* [To do]: Tell how many lines in the data contain the word "Except", and leave out everything else.

* [Record excerpts]:
-- ==== Sys2Proof/Machine/Ops.lean ====
section
/-! DEFINITION. The shared operations: acceptance and `finish` (an error's entry, R220), the AESU register window under its contract
(R131 to R143), and BUF as MC and the host share it (R63, R75). -/

namespace Sys2Proof.Machine

/-- Acceptance of the command word `w` (R181). Host writes made before it are visible to the command's reads (R74), so no byte the host
wrote is open any more. -/
def accept (w : Word) (s : State) : State :=
  { s with
    creg := { s.creg with done := false, err := .none, ovr := false, blkcnt := 0 }
    mc := { s.mc with cmd := w, st := .check }
    hostRace := [] }

/-- `finish(code)` (R182): the one way a command ends, with or without an error. `raise E` is `finish E` (R9, R220). -/
def finish (code : Err) (s : State) : State :=
  { s with
    creg := { s.creg with err := code, done := true }
    mc := { s.mc with st := .idle } }

/-- KEYED <- b (R190). -/
def setKeyed (b : Bool) (s : State) : State := { s with creg := { s.creg with keyed := b } }

/-- A host write dropped because BUSY = 1 (R33, R231): OVR <- 1 and nothing else. -/
def setOvr (s : State) : State := { s with creg := { s.creg with ovr := true } }

/-- st <- S (R9). -/
def goto (st : St) (s : State) : State := { s with mc := { s.mc with st := st } }

/-- The least significant place of a 16-byte register at `base` that offset `off` names: lane `j` with `off = base + 4j` (R65). -/
def laneOf (base off : Nat) : Option Nat :=
  if off = base then some 0
  else if off = base + 4 then some 1
  else if off = base + 8 then some 2
  else if off = base + 12 then some 3
  else none

/-- A protocol violation at draw `n`: AESU is wedged, and its key is unknown from then on (R138, R139). -/
def aesuWedge (a : Aesu) (n : Nat) : Aesu := { a with phase := .wedged, key := Config.freeKey n }

/-- A 32-bit DATA_IN write of lane `j` at draw `n` (R132, R138). -/
def aesuWriteDin (a : Aesu) (n j : Nat) (w : Word) : Aesu :=
  match a.phase with
  | .fresh | .ready => { a with din := setBlockWord a.din j w }
  | .busy _ => aesuWedge a n
  | .wedged => a

/-- A CONTROL write at draw `n` (R133, R138). -/
def aesuWriteControl (p : DevParams) (a : Aesu) (n : Nat) (w : Word) : Aesu :=
  match a.phase with
  | .fresh | .ready =>
      match decodeControl p w with
      | .ok op => { a with phase := .busy op }
      | .error _ => aesuWedge a n
  | .busy _ => aesuWedge a n
  | .wedged => a

/-- A 32-bit write to the AESU window at draw `n`; only DATA_IN and CONTROL can be written (R62, R141). -/
def aesuWrite (p : DevParams) (a : Aesu) (n off : Nat) (w : Word) : Except Refusal Aesu :=
  if off = p.ctrlOff then .ok (aesuWriteControl p a n w)
  else
    match laneOf p.dinOff off with
    | some j => .ok (aesuWriteDin a n j w)
    | none => .error (.deviceAccess off)

/-- A word that is nonzero whatever the seed is, and any nonzero word for some seed (R135, log entry 6). -/
def readyStatus (seed : Word) : Word := if seed = 0 then 1 else seed

/-- What a STATUS read at draw `n` returns (R135). -/
def aesuStatus (a : Aesu) (n : Nat) : Word :=
  match a.phase with
  | .busy _ => 0
  | .ready => readyStatus (Config.freeReadySeed n)
  | .fresh | .wedged => Config.freeStatus n

/-- What a DATA_OUT read of lane `j` at draw `n` returns (R136). -/
def aesuDataOut (a : Aesu) (n j : Nat) : Word :=
  match a.phase with
  | .ready => blockWord a.dout j
  | .fresh | .busy _ | .wedged => Config.freeDataOut n j

/-- A 32-bit read of the AESU window; only DATA_OUT and STATUS can be read, and no read changes AESU (R62, R71, R141). -/
def aesuRead (p : DevParams) (a : Aesu) (n off : Nat) : Except Refusal Word :=
  if off = p.statOff then .ok (aesuStatus a n)
  else
    match laneOf p.doutOff off with
    | some j => .ok (aesuDataOut a n j)
    | none => .error (.deviceAccess off)

/-- The result of a transform with a loaded key (R128, R129); SET_KEY makes none. -/
def transform (op : DevOp) (key x : Block) : Block :=
  match op with
  | .enc => aesE key x
  | .dec => aesD key x
  | .setKey => x

/-- DATA_OUT after an ENCRYPT or DECRYPT completes at draw `n`: the transform of DATA_IN, or a draw when no key is loaded (R134, R137). -/
def transformResult (op : DevOp) (a : Aesu) (n : Nat) : Block :=
  match a.key with
  | some k => transform op k a.din
  | none => Config.freeResult n

/-- Completion of operation `op` at draw `n` (R128 to R130, R134). DATA_IN keeps its value (R143). -/
def aesuComplete (op : DevOp) (a : Aesu) (n : Nat) : Aesu :=
  match op with
  | .enc => { a with dout := transformResult .enc a n, phase := .ready }
  | .dec => { a with dout := transformResult .dec a n, phase := .ready }
  | .setKey => { a with key := some a.din, phase := .ready }

/-- `DevWrite32(off, w)` (R9): one access, logged once (R72). -/
def devWrite32 (off : Nat) (w : Word) (s : State) : Except Refusal State :=
  match aesuWrite s.dev s.aesu s.draws off w with
  | .ok a => .ok { s with aesu := a, bus := .devWrite off w :: s.bus }
  | .error r => .error r

/-- `DevRead32(off)` (R9): one access, logged once (R72); the answer is the word and the state after. -/
def devRead32 (off : Nat) (s : State) : Except Refusal (Word × State) :=
  match aesuRead s.dev s.aesu s.draws off with
  | .ok w => .ok (w, { s with bus := .devRead off w :: s.bus })
  | .error r => .error r

/-- `DevWriteBlock(off, b)`: words 0, 1, 2, 3 in ascending order (R9, R65). -/
def devWriteBlock (off : Nat) (b : Block) (s : State) : Except Refusal State :=
  match devWrite32 off (blockWord b 0) s with
  | .error r => .error r
  | .ok s0 =>
    match devWrite32 (off + 4) (blockWord b 1) s0 with
    | .error r => .error r
    | .ok s1 =>
      match devWrite32 (off + 8) (blockWord b 2) s1 with
      | .error r => .error r
      | .ok s2 => devWrite32 (off + 12) (blockWord b 3) s2

/-- `DevReadBlock(off)`: four reads in ascending order (R9, R65). -/
def devReadBlock (off : Nat) (s : State) : Except Refusal (Block × State) :=
  match devRead32 off s with
  | .error r => .error r
  | .ok (w0, s0) =>
    match devRead32 (off + 4) s0 with
    | .error r => .error r
    | .ok (w1, s1) =>
      match devRead32 (off + 8) s1 with
      | .error r => .error r
      | .ok (w2, s2) =>
        match devRead32 (off + 12) s2 with
        | .error r => .error r
        | .ok (w3, s3) => .ok (blockOfWords w0 w1 w2 w3, s3)

/-- The values a race has left for address `a` beside the one BUF holds. -/
def raceValues (race : List Host.Cell) (a : Nat) : List Byte :=
  (race.filter fun c => c.1 == a).map fun c => c.2

/-- Address `a` is open to a race. -/
def raced (race : List Host.Cell) (a : Nat) : Bool := race.any fun c => c.1 == a

/-- The byte an access sees: the one BUF holds or one of the values a race has left, picked by a free index (R75). -/
def seenByte (now : Byte) (others : List Byte) (index : Nat) : Byte :=
  match others with
  | [] => now
  | _ :: _ => (now :: others).getD (index % (others.length + 1)) now

/-- Byte `i` of MC's read of the block at `a` (R64, R75). -/
def mcLoadByte (s : State) (a : Word) (i : Nat) : Byte :=
  seenByte (memRead s.buf (byteAddress a i)) (raceValues s.hostRace (byteAddress a i)) (Config.freeRaceIndex s.draws i)

/-- `MemRead(a, 16)` as MC makes it (R9, R64, R75): the block MC sees. -/
def mcLoadBlock (a : Word) (s : State) : Block := blockOfBytes (mcLoadByte s a)

/-- `race` without its oldest entry for address `a`: the byte BUF held before the host's first write, once MC has written there itself. -/
def dropOldest : List Host.Cell → Nat → List Host.Cell
  | [], _ => []
  | c :: rest, a => if c.1 = a ∧ raced rest a = false then rest else c :: dropOldest rest a

/-- Byte `i` of MC's write of `b` at `a`. Where the host wrote the same byte during the command, either write may win (R75), and the one
that lost stays open to MC's later reads (R165) as it does to the host's. MC's own reads never see the byte from before both (R73). -/
def mcStoreByte (a : Word) (b : Block) (i : Nat) (s : State) : State :=
  let at_ := byteAddress a i
  let lost := raced s.hostRace at_ && Config.freeRaceLost s.draws i
  let other := if lost then blockByte b i else memRead s.buf at_
  { s with
    buf := if lost then s.buf else memWrite s.buf at_ (blockByte b i)
    hostRace := if raced s.hostRace at_ then (at_, other) :: dropOldest s.hostRace at_ else s.hostRace
    mcRace := (at_, other) :: s.mcRace }

/-- Bytes 0 .. k-1 of MC's write of `b` at `a`, in ascending order. -/
def mcStoreBytes (a : Word) (b : Block) : Nat → State → State
  | 0, s => s
  | k + 1, s => mcStoreByte a b k (mcStoreBytes a b k s)

/-- `MemWrite(a, 16, b)` as MC makes it (R9, R64, R75), logged once. -/
def mcStoreBlock (a : Word) (b : Block) (s : State) : State :=
  let t := mcStoreBytes a b 16 s
  { t with bus := .bufWrite a b :: t.bus }

end Sys2Proof.Machine
end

* [Answer box]: 6